# Shallow Clone

A shallow clone is a clone that does not copy the data files to the clone target. The table metadata is equivalent to the source. These clones are cheaper to create.

The shallow clone concept is designed for short-lived use cases where we can delete the clones after our use case is complete. In such cases, if we alter data files from the source table, our goal of deleting the files after use won't be achieved. Hence, the altered files are written to the cloned table location. When you don't need these files/data, delete them, and you will be good.

Shallow clones reference data files in the source directory. If you run vacuum on the source table clients will no longer be able to read the referenced data files and a FileNotFoundException will be thrown. In this case, running clone with replace over the shallow clone will repair the clone. If this occurs often, consider using a deep clone instead which does not depend on the source table.

Cloning a table is not the same as Create Table As Select or CTAS. A shallow clone takes the metadata of the source table. Cloning also has simpler syntax: you don’t need to specify partitioning, format, invariants, nullability and so on as they are taken from the source table.

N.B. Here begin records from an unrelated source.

/-- The fire event of an ARMED record whose key is at rest, or has been returning for its repetition time, strikes the key
at the compensated duty, under the caps now in force, until now plus its pulse length. The overvoltage cap is in force while
the overvoltage warning is present, the hot cap while the key's cluster stands at HOT or above, and the smaller of both; a cap
below the duty brings it to the cap or the floor duty and the energy to the one that stands for it. The duty applied is the
duty times V_nom over the held supply value, not below V_uv, rounded to nearest and at most 255. -/
def Obligations.FireEventStrikesTheKey : Prop :=
  ∀ (s : State) (now : Time) (n : Note) (k : Strike) (e : Nat × Nat),
    (∀ (d : Driver) (warned hot : Bool), warned = s.prot.ovw.present →
      hot = (decide ((s.prot.clusters.get (clusterOf d)).level = .hot) ||
        decide ((s.prot.clusters.get (clusterOf d)).level = .shutdown)) →
      s.capFor d =
        (match warned, hot with
         | true, true => some (min s.store.pOvcap s.store.pHotcap)
         | true, false => some s.store.pOvcap
         | false, true => some s.store.pHotcap
         | false, false => none)) ∧
    (∀ (r : KeyRecord) (cap energy duty : Nat),
      capAtFire r none energy duty = (energy, duty) ∧
      (duty ≤ cap → capAtFire r (some cap) energy duty = (energy, duty)) ∧
      (cap < duty → capAtFire r (some cap) energy duty = (energyOf r (max r.pFloor cap), max r.pFloor cap)) ∧
      (r.pFloor ≤ duty → (capAtFire r (some cap) energy duty).2 ≤ duty)) ∧
    (∀ (v : Voicing) (measured duty supply : Nat), supply = max measured v.vUv → 0 < supply →
      compensate v measured duty = min 255 ((duty * v.vNom + supply / 2) / supply) ∧
      compensate v measured 0 = 0 ∧ (supply = v.vNom → compensate v measured duty = min 255 duty)) ∧
    (s.settled → (s.setNow now).nextDue = some n → n.state = .armed → n.strike = some k →
    (∀ m ∈ s.notes, m.same n = true → m = n) → (∀ r, n.releaseTime = some r → reached now r = false) →
    s.dropsStrike n.driver = false →
    (s.key n.driver).stroke = .rest ∨
      (∃ start, (s.key n.driver).stroke = .returning start ∧
        reached now (after start (1000 * (s.store.key n.driver).tRep)) = true) →
    capAtFire (s.store.key n.driver) (s.capFor n.driver) k.energy k.duty = e →
    ∃ t, exec (.fireEvent now) s = .next t ∧ t.now = now ∧
      t.key n.driver =
        { s.key n.driver with
          stroke := .strike (after now (100 * (s.store.key n.driver).tPulse)) (compensate s.store s.conv.vMeas e.2)
          overRun := none, openRun := none } ∧
      { n with state := .sounding, strike := some { k with energy := e.1, duty := e.2 } } ∈ t.notes ∧
      t.notes.length = s.notes.length ∧ KeysBut n.driver s t ∧ CountersBut [.lateClaims] s t ∧
      (n.claimTag = none → t.share = s.share ∧ t.counters = s.counters) ∧
      ChangesOnly [.notes, .keys, .share, .counters] s t)

/-- A fire event that finds its key in RETURN too early, in HOLD, or in STRIKE is deferred to the time the key allows. In
RETURN a repetition delay is counted; in HOLD, and in STRIKE while the note that sounds has no release time by the pulse end,
that note is force-released; in STRIKE with such a release time a repetition delay is counted and nothing is forced. -/
def Obligations.FireEventDefersToTheRepetition : Prop :=
  ∀ (s : State) (now : Time) (n : Note) (k : Strike) (start stop : Time) (base applied : Nat),
    s.settled → (s.setNow now).nextDue = some n → n.state = .armed → n.strike = some k →
    (∀ m ∈ s.notes, m.same n = true → m = n) → s.dropsStrike n.driver = false →
    ((s.key n.driver).stroke = .returning start →
      reached now (after start (1000 * (s.store.key n.driver).tRep)) = false →
      ∃ t, exec (.fireEvent now) s = .next t ∧ t.now = now ∧
        { n with strike := some { k with fireTime := after start (1000 * (s.store.key n.driver).tRep) } } ∈ t.notes ∧
        t.counters.get .repetitionDelays = min (s.counters.get .repetitionDelays + 1) 65535 ∧
        CountersBut [.repetitionDelays, .lateClaims] s t ∧ ChangesOnly [.notes, .counters] s t) ∧
    ((s.key n.driver).stroke = .hold base applied →
      ∃ t, exec (.fireEvent now) s = .next t ∧ t.now = now ∧
        { n with strike := some { k with fireTime := after now (1000 * (s.store.key n.driver).tRep) } } ∈ t.notes ∧
        (∀ m ∈ t.notes, m.driver = n.driver → m.state ≠ .sounding) ∧
        t.key n.driver =
          { s.key n.driver with
            stroke := .returning now, holdCurrent := 0, overRun := none, openRun := none, lowCurrent := true } ∧
        KeysBut n.driver s t ∧ t.share.ownLoad = s.share.ownLoad - (s.key n.driver).holdCurrent ∧
        t.counters.get .forcedReleases = min (s.counters.get .forcedReleases + 1) 65535 ∧
        CountersBut [.forcedReleases, .lateClaims] s t ∧ ChangesOnly [.notes, .keys, .share, .link, .counters] s t) ∧
    ((s.key n.driver).stroke = .strike stop applied → reached now stop = false → s.releasedBy n.driver stop = false →
      ∃ t, exec (.fireEvent now) s = .next t ∧ t.now = now ∧
        { n with strike := some { k with fireTime := after stop (1000 * (s.store.key n.driver).tRep) } } ∈ t.notes ∧
        (∀ m ∈ t.notes, m.driver = n.driver → m.state = .sounding → m.releaseTime = some stop) ∧
        t.counters.get .forcedReleases = min (s.counters.get .forcedReleases + 1) 65535 ∧
        CountersBut [.forcedReleases, .lateClaims] s t ∧ ChangesOnly [.notes, .counters] s t) ∧
    ((s.key n.driver).stroke = .strike stop applied → reached now stop = false →
      (∃ m ∈ s.notes, m.driver = n.driver ∧ m.state = .sounding) →
      (∀ m ∈ s.notes, m.driver = n.driver → m.state = .sounding →
        ∃ r : Time, m.releaseTime = some r ∧ reached stop r = true) →
      ∃ t, exec (.fireEvent now) s = .next t ∧ t.now = now ∧
        { n with strike := some { k with fireTime := after stop (1000 * (s.store.key n.driver).tRep) } } ∈ t.notes ∧
        (∀ m ∈ s.notes, m.same n = false → m ∈ t.notes) ∧
        t.counters.get .repetitionDelays = min (s.counters.get .repetitionDelays + 1) 65535 ∧
        CountersBut [.repetitionDelays, .lateClaims] s t ∧ ChangesOnly [.notes, .counters] s t)

/-- The release event of a SOUNDING record whose key is in HOLD takes the key to RETURN and removes the record; a key in
STRIKE goes on with its pulse, and the event is not taken again. -/
def Obligations.ReleaseEventLetsTheKeyGo : Prop :=
  ∀ (s : State) (now : Time) (n : Note) (base applied : Nat) (stop : Time),
    s.settled → (s.setNow now).nextDue = some n → n.state = .sounding →
    ((s.key n.driver).stroke = .hold base applied →
      ∃ t, exec (.releaseEvent now) s = .next t ∧ t.now = now ∧
        t.key n.driver =
          { s.key n.driver with
            stroke := .returning now, holdCurrent := 0, overRun := none, openRun := none, lowCurrent := true } ∧
        t.notes = s.notes.filter (fun m => !(m.driver = n.driver && m.state = .sounding)) ∧
        t.share.ownLoad = s.share.ownLoad - (s.key n.driver).holdCurrent ∧ AnnouncesLoad s t ∧
        KeysBut n.driver s t ∧ SlotsOnly [.load] s t ∧ ChangesOnly [.notes, .keys, .share, .link] s t) ∧
    ((s.key n.driver).stroke = .strike stop applied →
      ∃ t, exec (.releaseEvent now) s = .next t ∧ t.now = now ∧
        t.notes.length = s.notes.length ∧ (∀ m ∈ t.notes, m.same n = true → m.released = true) ∧
        ChangesOnly [.notes] s t)

/-! ### The key drive bank -/

/-- A pulse at its end takes its key to HOLD at the base duty of its warmth, where an open-load run starts when the current
stands below I_open, or to RETURN when its note is released by then. A return that has lasted T_return takes the key to REST,
and in WINDDOWN the station may then be quiescent and go to STANDBY, which a NOTICE tells. -/
def Obligations.PulseAndReturnEndAtTheirTimes : Prop :=
  ∀ (s : State) (now : Time) (k : Driver) (stop start : Time) (duty base : Nat),
    ((s.key k).stroke = .strike stop duty → reached now stop = true →
      base = (if s.isWarm (clusterOf k) then (s.store.key k).pCool else (s.store.key k).pHold) →
      (s.releasedBy k stop = false →
        ∃ t, exec (.pulseEnd now k) s = .next t ∧ t.now = now ∧
          t.key k =
            { s.key k with
              stroke := .hold base (compensate s.store s.conv.vMeas base)
              holdCurrent := ceilDiv ((s.store.key k).iFull * base) 255
              openRun :=
                if compensate s.store s.conv.vMeas base ≠ 0 ∧ (s.key k).lowCurrent = true then some now else none } ∧
          t.share.ownLoad =
            s.share.ownLoad + ceilDiv ((s.store.key k).iFull * base) 255 - (s.key k).holdCurrent ∧ AnnouncesLoad s t ∧
          KeysBut k s t ∧ SlotsOnly [.load] s t ∧ ChangesOnly [.keys, .share, .link] s t) ∧
      (s.releasedBy k stop = true →
        ∃ t, exec (.pulseEnd now k) s = .next t ∧ t.now = now ∧
          t.key k =
            { s.key k with
              stroke := .returning now, holdCurrent := 0, overRun := none, openRun := none, lowCurrent := true } ∧
          t.notes = s.notes.filter (fun m => !(m.driver = k && m.state = .sounding)) ∧
          t.share.ownLoad = s.share.ownLoad - (s.key k).holdCurrent ∧ AnnouncesLoad s t ∧
          KeysBut k s t ∧ SlotsOnly [.load] s t ∧ ChangesOnly [.notes, .keys, .share, .link] s t)) ∧
    ((s.key k).stroke = .returning start → reached now (after start (1000 * (s.store.key k).tReturn)) = true →
      ∃ t, exec (.returnEnd now k) s = .next t ∧ t.now = now ∧ t.key k = { s.key k with stroke := .rest } ∧
        KeysBut k s t ∧ (s.mode ≠ .winddown → ChangesOnly [.keys] s t) ∧
        (s.mode = .winddown → (t.mode = .standby ↔ t.quiescent = true) ∧ (t.mode = .winddown ∨ t.mode = .standby)) ∧
        SlotsOnly [.notice] s t ∧ ChangesOnly [.mode, .keys, .link, .control] s t)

A cloned table has an independent history from its source table. Time travel queries on a cloned table will not work with the same inputs as they work on its source table. For example, if the source table was at version 100 and we are creating a new table by cloning it, the new table will have version 0, and therefore we could not run time travel queries on the new table such as SELECT * FROM tbl AS OF VERSION 99.

In [None]:
from pyspark.sql.functions import expr, lit, col
from pyspark.sql.types import *
from datetime import date


df = spark.range(100) \
  .selectExpr("if(id % 2 = 0, 'Open', 'Close') as action") \
  .withColumn("date", expr("cast(concat('2023-06-', cast(rand(5) * 30 as int) + 1) as date)")) \
  .withColumn("device_id", expr("cast(rand(5) * 100 as int)"))

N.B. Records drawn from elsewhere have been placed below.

-- ==== Sys2Proof/Laws/ShadeUnit.lean ====
section
/-! SUPPORT. What each operation of Machine/ShadeUnit.lean leaves as it was: every part of the state but those its rules change. -/

namespace Sys2Proof.Machine

@[simp] theorem State.feedShade_keeps (s : State) (h : Half) :
    (s.feedShade h).now = s.now ∧ (s.feedShade h).number = s.number ∧ (s.feedShade h).mode = s.mode ∧
    (s.feedShade h).voicing = s.voicing ∧ (s.feedShade h).scan = s.scan ∧ (s.feedShade h).tracks = s.tracks ∧
    (s.feedShade h).notes = s.notes ∧ (s.feedShade h).keys = s.keys ∧ (s.feedShade h).pedals = s.pedals ∧
    (s.feedShade h).share = s.share ∧ (s.feedShade h).prot = s.prot ∧ (s.feedShade h).conv = s.conv ∧
    (s.feedShade h).control = s.control ∧ (s.feedShade h).counters = s.counters ∧ (s.feedShade h).pending = s.pending := by
  simp only [State.feedShade]
  (repeat' split) <;> simp

@[simp] theorem State.queueShade_keeps (s : State) (h : Half) (f : ShadeFrame) :
    (s.queueShade h f).now = s.now ∧ (s.queueShade h f).number = s.number ∧ (s.queueShade h f).mode = s.mode ∧
    (s.queueShade h f).voicing = s.voicing ∧ (s.queueShade h f).scan = s.scan ∧
    (s.queueShade h f).tracks = s.tracks ∧ (s.queueShade h f).notes = s.notes ∧ (s.queueShade h f).keys = s.keys ∧
    (s.queueShade h f).pedals = s.pedals ∧ (s.queueShade h f).share = s.share ∧ (s.queueShade h f).prot = s.prot ∧
    (s.queueShade h f).conv = s.conv ∧ (s.queueShade h f).control = s.control ∧ (s.queueShade h f).pending = s.pending := by
  simp only [State.queueShade]
  (repeat' split) <;> simp

@[simp] theorem State.prune_keeps (s : State) (h : Half) :
    (s.prune h).now = s.now ∧ (s.prune h).number = s.number ∧ (s.prune h).mode = s.mode ∧
    (s.prune h).voicing = s.voicing ∧ (s.prune h).scan = s.scan ∧ (s.prune h).tracks = s.tracks ∧
    (s.prune h).notes = s.notes ∧ (s.prune h).keys = s.keys ∧ (s.prune h).pedals = s.pedals ∧
    (s.prune h).share = s.share ∧ (s.prune h).prot = s.prot ∧ (s.prune h).conv = s.conv ∧ (s.prune h).link = s.link ∧
    (s.prune h).control = s.control ∧ (s.prune h).counters = s.counters ∧ (s.prune h).pending = s.pending := by
  simp only [State.prune]
  (repeat' split) <;> simp

@[simp] theorem State.placeSegment_keeps (s : State) (h : Half) (g : Segment) :
    (s.placeSegment h g).now = s.now ∧ (s.placeSegment h g).number = s.number ∧ (s.placeSegment h g).mode = s.mode ∧
    (s.placeSegment h g).voicing = s.voicing ∧ (s.placeSegment h g).scan = s.scan ∧
    (s.placeSegment h g).tracks = s.tracks ∧ (s.placeSegment h g).notes = s.notes ∧
    (s.placeSegment h g).keys = s.keys ∧ (s.placeSegment h g).pedals = s.pedals ∧
    (s.placeSegment h g).share = s.share ∧ (s.placeSegment h g).prot = s.prot ∧ (s.placeSegment h g).conv = s.conv ∧
    (s.placeSegment h g).link = s.link ∧ (s.placeSegment h g).control = s.control ∧
    (s.placeSegment h g).pending = s.pending := by
  simp only [State.placeSegment]
  (repeat' split) <;> simp

@[simp] theorem State.emitSegment_keeps (s : State) (h : Half) (g : Segment) :
    (s.emitSegment h g).now = s.now ∧ (s.emitSegment h g).number = s.number ∧ (s.emitSegment h g).mode = s.mode ∧
    (s.emitSegment h g).voicing = s.voicing ∧ (s.emitSegment h g).scan = s.scan ∧
    (s.emitSegment h g).tracks = s.tracks ∧ (s.emitSegment h g).notes = s.notes ∧ (s.emitSegment h g).keys = s.keys ∧
    (s.emitSegment h g).pedals = s.pedals ∧ (s.emitSegment h g).share = s.share ∧ (s.emitSegment h g).prot = s.prot ∧
    (s.emitSegment h g).conv = s.conv ∧ (s.emitSegment h g).control = s.control ∧
    (s.emitSegment h g).pending = s.pending := by
  simp only [State.emitSegment]
  (repeat' split) <;> simp

@[simp] theorem State.generatorEdge_keeps (s : State) (h : Half) (line : Line) :
    (s.generatorEdge h line).now = s.now ∧ (s.generatorEdge h line).number = s.number ∧
    (s.generatorEdge h line).mode = s.mode ∧ (s.generatorEdge h line).voicing = s.voicing ∧
    (s.generatorEdge h line).scan = s.scan ∧ (s.generatorEdge h line).tracks = s.tracks ∧
    (s.generatorEdge h line).notes = s.notes ∧ (s.generatorEdge h line).keys = s.keys ∧
    (s.generatorEdge h line).pedals = s.pedals ∧ (s.generatorEdge h line).share = s.share ∧
    (s.generatorEdge h line).prot = s.prot ∧ (s.generatorEdge h line).conv = s.conv ∧
    (s.generatorEdge h line).control = s.control ∧ (s.generatorEdge h line).pending = s.pending := by
  simp only [State.generatorEdge]
  (repeat' split) <;> simp

@[simp] theorem State.reannounceHalf_keeps (s : State) (h : Half) (valueAt start : Line) :
    (s.reannounceHalf h valueAt start).now = s.now ∧ (s.reannounceHalf h valueAt start).number = s.number ∧
    (s.reannounceHalf h valueAt start).mode = s.mode ∧ (s.reannounceHalf h valueAt start).voicing = s.voicing ∧
    (s.reannounceHalf h valueAt start).scan = s.scan ∧ (s.reannounceHalf h valueAt start).tracks = s.tracks ∧
    (s.reannounceHalf h valueAt start).notes = s.notes ∧ (s.reannounceHalf h valueAt start).keys = s.keys ∧
    (s.reannounceHalf h valueAt start).pedals = s.pedals ∧ (s.reannounceHalf h valueAt start).share = s.share ∧
    (s.reannounceHalf h valueAt start).prot = s.prot ∧ (s.reannounceHalf h valueAt start).conv = s.conv ∧
    (s.reannounceHalf h valueAt start).control = s.control ∧ (s.reannounceHalf h valueAt start).pending = s.pending := by
  simp only [State.reannounceHalf]
  (repeat' split) <;> simp

@[simp] theorem State.reannouncePlay_keeps (s : State) :
    (s.reannouncePlay).now = s.now ∧ (s.reannouncePlay).number = s.number ∧ (s.reannouncePlay).mode = s.mode ∧
    (s.reannouncePlay).voicing = s.voicing ∧ (s.reannouncePlay).scan = s.scan ∧
    (s.reannouncePlay).tracks = s.tracks ∧ (s.reannouncePlay).notes = s.notes ∧ (s.reannouncePlay).keys = s.keys ∧
    (s.reannouncePlay).pedals = s.pedals ∧ (s.reannouncePlay).share = s.share ∧ (s.reannouncePlay).prot = s.prot ∧
    (s.reannouncePlay).conv = s.conv ∧ (s.reannouncePlay).control = s.control ∧ (s.reannouncePlay).pending = s.pending := by
  simp only [State.reannouncePlay]
  (repeat' split) <;> simp

@[simp] theorem State.shadeRollStart_keeps (s : State) :
    (s.shadeRollStart).now = s.now ∧ (s.shadeRollStart).number = s.number ∧ (s.shadeRollStart).mode = s.mode ∧
    (s.shadeRollStart).voicing = s.voicing ∧ (s.shadeRollStart).scan = s.scan ∧
    (s.shadeRollStart).tracks = s.tracks ∧ (s.shadeRollStart).notes = s.notes ∧ (s.shadeRollStart).keys = s.keys ∧
    (s.shadeRollStart).pedals = s.pedals ∧ (s.shadeRollStart).share = s.share ∧ (s.shadeRollStart).prot = s.prot ∧
    (s.shadeRollStart).conv = s.conv ∧ (s.shadeRollStart).control = s.control ∧ (s.shadeRollStart).pending = s.pending := by
  simp only [State.shadeRollStart]
  (repeat' split) <;> simp

@[simp] theorem State.countLine_keeps (s : State) (h : Half) :
    (s.countLine h).now = s.now ∧ (s.countLine h).number = s.number ∧ (s.countLine h).mode = s.mode ∧
    (s.countLine h).voicing = s.voicing ∧ (s.countLine h).scan = s.scan ∧ (s.countLine h).tracks = s.tracks ∧
    (s.countLine h).notes = s.notes ∧ (s.countLine h).keys = s.keys ∧ (s.countLine h).pedals = s.pedals ∧
    (s.countLine h).share = s.share ∧ (s.countLine h).prot = s.prot ∧ (s.countLine h).conv = s.conv ∧
    (s.countLine h).link = s.link ∧ (s.countLine h).control = s.control ∧ (s.countLine h).counters = s.counters ∧
    (s.countLine h).pending = s.pending := by
  simp only [State.countLine]
  (repeat' split) <;> simp

@[simp] theorem State.onKeepCount_keeps (s : State) (h : Half) :
    (s.onKeepCount h).now = s.now ∧ (s.onKeepCount h).number = s.number ∧ (s.onKeepCount h).mode = s.mode ∧
    (s.onKeepCount h).voicing = s.voicing ∧ (s.onKeepCount h).scan = s.scan ∧ (s.onKeepCount h).tracks = s.tracks ∧
    (s.onKeepCount h).notes = s.notes ∧ (s.onKeepCount h).keys = s.keys ∧ (s.onKeepCount h).pedals = s.pedals ∧
    (s.onKeepCount h).share = s.share ∧ (s.onKeepCount h).prot = s.prot ∧ (s.onKeepCount h).conv = s.conv ∧
    (s.onKeepCount h).control = s.control ∧ (s.onKeepCount h).pending = s.pending := by
  simp only [State.onKeepCount]
  (repeat' split) <;> simp

@[simp] theorem State.raiseThrough_keeps (s : State) (h : Half) (line : Line) :
    (s.raiseThrough h line).now = s.now ∧ (s.raiseThrough h line).number = s.number ∧
    (s.raiseThrough h line).mode = s.mode ∧ (s.raiseThrough h line).voicing = s.voicing ∧
    (s.raiseThrough h line).scan = s.scan ∧ (s.raiseThrough h line).tracks = s.tracks ∧
    (s.raiseThrough h line).notes = s.notes ∧ (s.raiseThrough h line).keys = s.keys ∧
    (s.raiseThrough h line).pedals = s.pedals ∧ (s.raiseThrough h line).share = s.share ∧
    (s.raiseThrough h line).prot = s.prot ∧ (s.raiseThrough h line).conv = s.conv ∧
    (s.raiseThrough h line).link = s.link ∧ (s.raiseThrough h line).control = s.control ∧
    (s.raiseThrough h line).counters = s.counters ∧ (s.raiseThrough h line).pending = s.pending := by
  simp only [State.raiseThrough]
  (repeat' split) <;> simp

@[simp] theorem State.takeSegment_keeps (s : State) (h : Half) (g : Segment) :
    (s.takeSegment h g).now = s.now ∧ (s.takeSegment h g).number = s.number ∧ (s.takeSegment h g).mode = s.mode ∧
    (s.takeSegment h g).voicing = s.voicing ∧ (s.takeSegment h g).scan = s.scan ∧
    (s.takeSegment h g).tracks = s.tracks ∧ (s.takeSegment h g).notes = s.notes ∧ (s.takeSegment h g).keys = s.keys ∧
    (s.takeSegment h g).pedals = s.pedals ∧ (s.takeSegment h g).share = s.share ∧ (s.takeSegment h g).prot = s.prot ∧
    (s.takeSegment h g).conv = s.conv ∧ (s.takeSegment h g).link = s.link ∧ (s.takeSegment h g).control = s.control ∧
    (s.takeSegment h g).pending = s.pending := by
  simp only [State.takeSegment]
  (repeat' split) <;> simp

@[simp] theorem State.takeKeep_keeps (s : State) (h : Half) (line : Line) :
    (s.takeKeep h line).now = s.now ∧ (s.takeKeep h line).number = s.number ∧ (s.takeKeep h line).mode = s.mode ∧
    (s.takeKeep h line).voicing = s.voicing ∧ (s.takeKeep h line).scan = s.scan ∧
    (s.takeKeep h line).tracks = s.tracks ∧ (s.takeKeep h line).notes = s.notes ∧ (s.takeKeep h line).keys = s.keys ∧
    (s.takeKeep h line).pedals = s.pedals ∧ (s.takeKeep h line).share = s.share ∧ (s.takeKeep h line).prot = s.prot ∧
    (s.takeKeep h line).conv = s.conv ∧ (s.takeKeep h line).link = s.link ∧ (s.takeKeep h line).control = s.control ∧
    (s.takeKeep h line).pending = s.pending := by
  simp only [State.takeKeep]
  (repeat' split) <;> simp

end Sys2Proof.Machine
end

delta_table_name = 'device'
spark.sql(f"DROP TABLE IF EXISTS {delta_table_name}")

df.write.format("delta").mode("overwrite").saveAsTable(delta_table_name)

In [None]:
%%sql
CREATE OR REPLACE TABLE demo.device_shallow_clone SHALLOW CLONE demo.device

In [None]:
spark.sql("CREATE TABLE demo.device_shallow_clone SHALLOW CLONE demo.device")

## Metadata only

In [None]:
mssparkutils.fs.ls("Tables/device_shallow_clone")

    Let's look at lakehouse explorer

In [None]:
deltalog = spark.read.json("Tables/device_shallow_clone/_delta_log/00000000000000000000.json")
display(deltalog.select(
                        "commitInfo.operation", 
                        "add.path", 
                        "add.size",
                        "commitInfo.operationMetrics.numCopiedFiles", 
                        "commitInfo.operationMetrics.sourceNumOfFiles")
                .where((col("commitInfo").isNotNull()) | (col("add").isNotNull()) ))


In [None]:
%%sql

SELECT *, input_file_name() 
FROM demo.device_shallow_clone 
LIMIT 5

## Updating shallow clone

In [None]:
from delta.tables import * 
delta_info = DeltaTable.forName(spark, 'demo.device_shallow_clone')  

delta_info.update(
  condition = expr("device_id % 2 == 0"),
  set = { "device_id": expr("device_id + 100") }
)

    Deleting some rows

In [None]:
delta_info.delete(col('device_id') > 10)

In [None]:
%%sql

SELECT *, input_file_name() 
FROM demo.device_shallow_clone 
LIMIT 5

## Table clone using version

In [None]:
from delta.tables import * 
delta_info = DeltaTable.forName(spark, 'demo.device_shallow_clone')  
display(delta_info.history())

In [None]:
%%sql
CREATE OR REPLACE TABLE demo.new_clone_version SHALLOW CLONE demo.device_shallow_clone VERSION AS OF 1

In [None]:
%%sql
SELECT * FROM demo.new_clone_version

# Clean up

In [None]:
%%sql
DROP TABLE IF EXISTS demo.new_clone_version;
DROP TABLE IF EXISTS demo.device_shallow_clone;
DROP TABLE IF EXISTS demo.device;